After finding the line with "obtain ⟨w, hport, hd⟩ := h.running" in the entries below, retype exactly each line from there through the line with "run k s = .next", including that final line.
★ ★ ★ ★
/-- Settles O21: a response with data holds the buffer of an attempt, and an attempt sets no bit
above `NUM_BITS`. -/
theorem bufferBitsAboveNumBitsAreZero : Obligations.BufferBitsAboveNumBitsAreZero := by
  refine ⟨fun p e e' buf hwf h => attempt_zero_above_numBits hwf h,
    fun s t w r buf hwf hrun h hresp hdata => ?_⟩
  obtain rfl | ⟨buf', hs, rfl⟩ := response_of_nextfe hrun hresp h <;> cases hdata
  obtain ⟨_, hatt⟩ := attempt_of_sample hs
  exact attempt_zero_above_numBits hwf hatt

/-- Settles O22: `sample` is the rejection loop without a cap, so it ends with the first accepted
attempt. -/
theorem nextfeReturnsTheFirstAcceptedBuffer : Obligations.NextfeReturnsTheFirstAcceptedBuffer := by
  intro s a buf e' hp hrej hatt hacc
  exact execNextfe_of_some hp ((sample_eq_some_iff _ _ _ _).mpr ⟨a, hrej, hatt, hacc⟩)

/-- The default `Parse` compares strictly with `MODULUS` (spec/43_field_sampler.md R156). -/
theorem accepts_belowModulus_iff {p : Config.Params} {m : Nat} (hp : p.parse = .belowModulus m)
    (buf : List Byte) : accepts p buf = true ↔ bufValue buf < m := by
  simp [accepts, hp]

/-- Settles O23: the rejection loop ends with an accepted buffer only. -/
theorem nextfeResultIsAccepted : Obligations.NextfeResultIsAccepted := by
  refine ⟨fun s t w r hrun h hresp hok => ?_, fun p m buf hp => accepts_belowModulus_iff hp buf⟩
  obtain rfl | ⟨buf, hs, rfl⟩ := response_of_nextfe hrun hresp h
  · cases hok
  · obtain ⟨_, _, _, hacc⟩ := (sample_eq_some_iff _ _ _ _).mp hs
    exact ⟨buf, rfl, rfl, hacc, fun m hm => (accepts_belowModulus_iff hm buf).mp hacc⟩

/-! ## `NEXTFE` from `NEXTBIT`s -/

/-- The first of several `NEXTBIT`s answers one derived bit, where no response is left to take. -/
theorem nextbits_succ (n : Nat) {s : State} (hp : s.phase = .ready) (hnone : s.response = none) :
    nextbits (n + 1) s = (dbit s.eng).bind fun r =>
      (nextbits n { s with eng := r.2, port := .idle }).map fun q => (r.1 :: q.1, q.2) := by
  rw [nextbits]
  cases hd : dbit s.eng with
  | none =>
    rw [show exec .nextbit s = .next s from execNextbit_of_none hp hd]
    cases hport : s.port with
    | idle => simp [hport]
    | running w => simp [hport]
    | responding r => simp [State.response, hport] at hnone
  | some r =>
    rw [show exec .nextbit s = .next (respond (bitResponse r.1) { s with eng := r.2 }) from
      execNextbit_of_some hp hd]
    rfl

/-- Successive `NEXTBIT`s deliver the derived bits (spec/42_extractor.md R144). -/
theorem derivedBits_of_nextbits {n : Nat} {s t : State} {ds : List Bool} (hp : s.phase = .ready)
    (hnone : s.response = none) (h : nextbits n s = some (ds, t)) :
    derivedBits n s.eng = some (ds, t.eng) := by
  induction n generalizing s ds with
  | zero => cases h; rfl
  | succ n ih =>
    rw [nextbits_succ n hp hnone] at h
    obtain ⟨⟨b, e⟩, hd, hrest⟩ := Option.bind_eq_some_iff.mp h
    obtain ⟨⟨bs, u⟩, hbs, heq⟩ := Option.map_eq_some_iff.mp hrest
    cases heq
    have hds : derivedBits n e = some (bs, u.eng) :=
      ih (s := { s with eng := e, port := .idle }) hp rfl hbs
    rw [derivedBits, hd, Option.bind_some, hds, Option.map_some]

/-- After a rejected attempt the rejection loop has one pass less to go. -/
theorem sampleLoop_succ_of_rejected {p : Config.Params} {e e' : Engine} {buf : List Byte}
    (hatt : attempt p e = some (buf, e')) (hrej : accepts p buf = false) (fuel : Nat) :
    sampleLoop p (fuel + 1) e = sampleLoop p fuel e' := by
  simp [sampleLoop, hatt, hrej]

/-- `sample` answers what any number of passes of its loop answers. -/
theorem sample_eq_some_iff_exists_fuel (p : Config.Params) (e : Engine) (r : List Byte × Engine) :
    sample p e = some r ↔ ∃ fuel, sampleLoop p fuel e = some r := by
  refine ⟨fun h => ⟨engineStates, h⟩, fun ⟨fuel, h⟩ => ?_⟩
  obtain ⟨a, _, hfirst⟩ := (sampleLoop_eq_some_iff p fuel e r.1 r.2).mp h
  exact (sample_eq_some_iff p e r.1 r.2).mpr ⟨a, hfirst⟩

/-- After a rejected attempt the rejection loop starts afresh from the engine it left
(spec/43_field_sampler.md R160). -/
theorem sample_of_rejected {p : Config.Params} {e e' : Engine} {buf : List Byte}
    (hatt : attempt p e = some (buf, e')) (hrej : accepts p buf = false) :
    sample p e = sample p e' := by
  refine Option.ext fun r => ?_
  rw [sample_eq_some_iff_exists_fuel, sample_eq_some_iff_exists_fuel]
  constructor
  · rintro ⟨fuel, h⟩
    cases fuel with
    | zero => cases h
    | succ fuel => exact ⟨fuel, sampleLoop_succ_of_rejected hatt hrej fuel ▸ h⟩
  · rintro ⟨fuel, h⟩
    exact ⟨fuel + 1, (sampleLoop_succ_of_rejected hatt hrej fuel).trans h⟩

/-- Settles O24: the `NEXTBIT`s draw the bits of the first attempt and leave its engine; accepted, it
is what `NEXTFE` answers, and rejected, the loop starts afresh from there. -/
theorem nextfeFromNextbits : Obligations.NextfeFromNextbits := by
  intro s t w ds hp hwf hrun h
  have hnone : s.response = none := by simp [State.response, hrun]
  obtain ⟨_, hatt⟩ :=
    attemptPacksDerivedBits _ _ _ _ hwf (derivedBits_of_nextbits hp hnone h)
  refine ⟨fun hacc => ?_, fun hrej u r hresp => ?_⟩
  · exact nextfeReturnsTheFirstAcceptedBuffer s 0 _ _ hp nofun hatt hacc
  · have hsample : sample s.inst s.eng = sample s.inst t.eng := sample_of_rejected hatt hrej
    rw [exec_nextfe_responds_iff hrun hresp,
      exec_nextfe_responds_iff (s := { s with eng := t.eng }) hrun hresp, hsample]
    simp [hp]

/-! ## A `NEXTFE` that never ends -/

/-- The block runs a `NEXTFE` whose rejection loop never ends (spec/44_host_interface.md R187). -/
structure HungNextfe (s : State) : Prop where
  running : ∃ w, s.port = .running w ∧ decode w = .command .nextfe
  ready : s.phase = .ready
  endless : sample s.inst s.eng = none

theorem HungNextfe.after_consumeEdge {s : State} (h : HungNextfe s) : HungNextfe (consumeEdge s) :=
  ⟨h.running, h.ready, h.endless⟩

/-- An edge that stalls the command in progress changes nothing (spec/44_host_interface.md R182). -/
theorem step_of_stalled {s : State} {w : CommandWord} (hport : s.port = .running w)
    (hrst : (nextEdge s).rst = false) (hstall : (nextEdge s).stall = true) :
    step s = .next (consumeEdge s) := by
  simp [step, edge, hrst, hstall, hport]

/-- Stalled or not, a `NEXTFE` that never ends is still in progress after an edge without RESET
(log entry 8). -/
theorem HungNextfe.step_eq {s : State} (h : HungNextfe s) (hrst : (nextEdge s).rst = false) :
    step s = .next (consumeEdge s) := by
  obtain ⟨w, hport, hd⟩ := h.running
  cases hstall : (nextEdge s).stall with
  | true => exact step_of_stalled hport hrst hstall
  | false =>
    rw [step_of_running hport hrst hstall, command_of_command hd]
    exact execNextfe_of_none h.ready h.endless

theorem HungNextfe.run_eq {s : State} (h : HungNextfe s) {k : Nat}
    (hrst : ∀ p, p ∈ s.inputs.take k → p.rst = false) :
    run k s = .next { s with inputs := s.inputs.drop k } := by
  induction k generalizing s with
  | zero => rfl
  | succ k ih =>
    have hnext : (nextEdge s).rst = false := by
      cases hin : s.inputs with
      | nil => simp [nextEdge, hin]
      | cons p rest => exact hrst _ (by simp [nextEdge, hin])
    have hlater : ∀ p, p ∈ s.inputs.tail.take k → p.rst = false := fun p hp =>
      hrst p (List.mem_of_mem_tail (by simpa [List.tail_take_eq_take_tail] using hp))
    rw [run_succ_of_next (h.step_eq hnext), ih h.after_consumeEdge hlater]
    simp [consumeEdge]

/-- Settles O25: where every attempt is rejected the rejection loop never ends. -/
theorem hungCommandStaysInProgress : Obligations.HungCommandStaysInProgress := by
  intro s w k hport hd hp hreg hrej hrst
  exact HungNextfe.run_eq ⟨⟨w, hport, hd⟩, hp, (sample_eq_none_iff _ hreg).mpr hrej⟩ hrst

/-- A `Parse` that rejects every buffer of `REPR_BYTES` bytes rejects every attempt. -/
theorem rejected_of_rejectsAll {p : Config.Params} {e : Engine} (hreg : e.reg ≠ 0#80)
    (hall : ∀ buf, buf.length = p.reprBytes → accepts p buf = false) (k : Nat) :
    Rejected p e k := by
  obtain ⟨⟨buf, e'⟩, hatt, _⟩ := attemptAt_isSome p k hreg
  exact ⟨buf, e', hatt, hall buf (attempt_length (attempt_iterate_of_attemptAt hatt))⟩

/-- Settles O45: such a `Parse` makes `NEXTFE` hang. -/
theorem rejectAllNeverResponds : Obligations.RejectAllNeverResponds := by
  intro s w k hport hd hp hreg hall
  exact hungCommandStaysInProgress s w k hport hd hp hreg (rejected_of_rejectsAll hreg hall)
★ ★ ★ ★
> [FINISHED EXERCISE]:
  obtain ⟨w, hport, hd⟩ := h.running
  cases hstall : (nextEdge s).stall with
  | true => exact step_of_stalled hport hrst hstall
  | false =>
    rw [step_of_running hport hrst hstall, command_of_command hd]
    exact execNextfe_of_none h.ready h.endless

theorem HungNextfe.run_eq {s : State} (h : HungNextfe s) {k : Nat}
    (hrst : ∀ p, p ∈ s.inputs.take k → p.rst = false) :
    run k s = .next { s with inputs := s.inputs.drop k } := by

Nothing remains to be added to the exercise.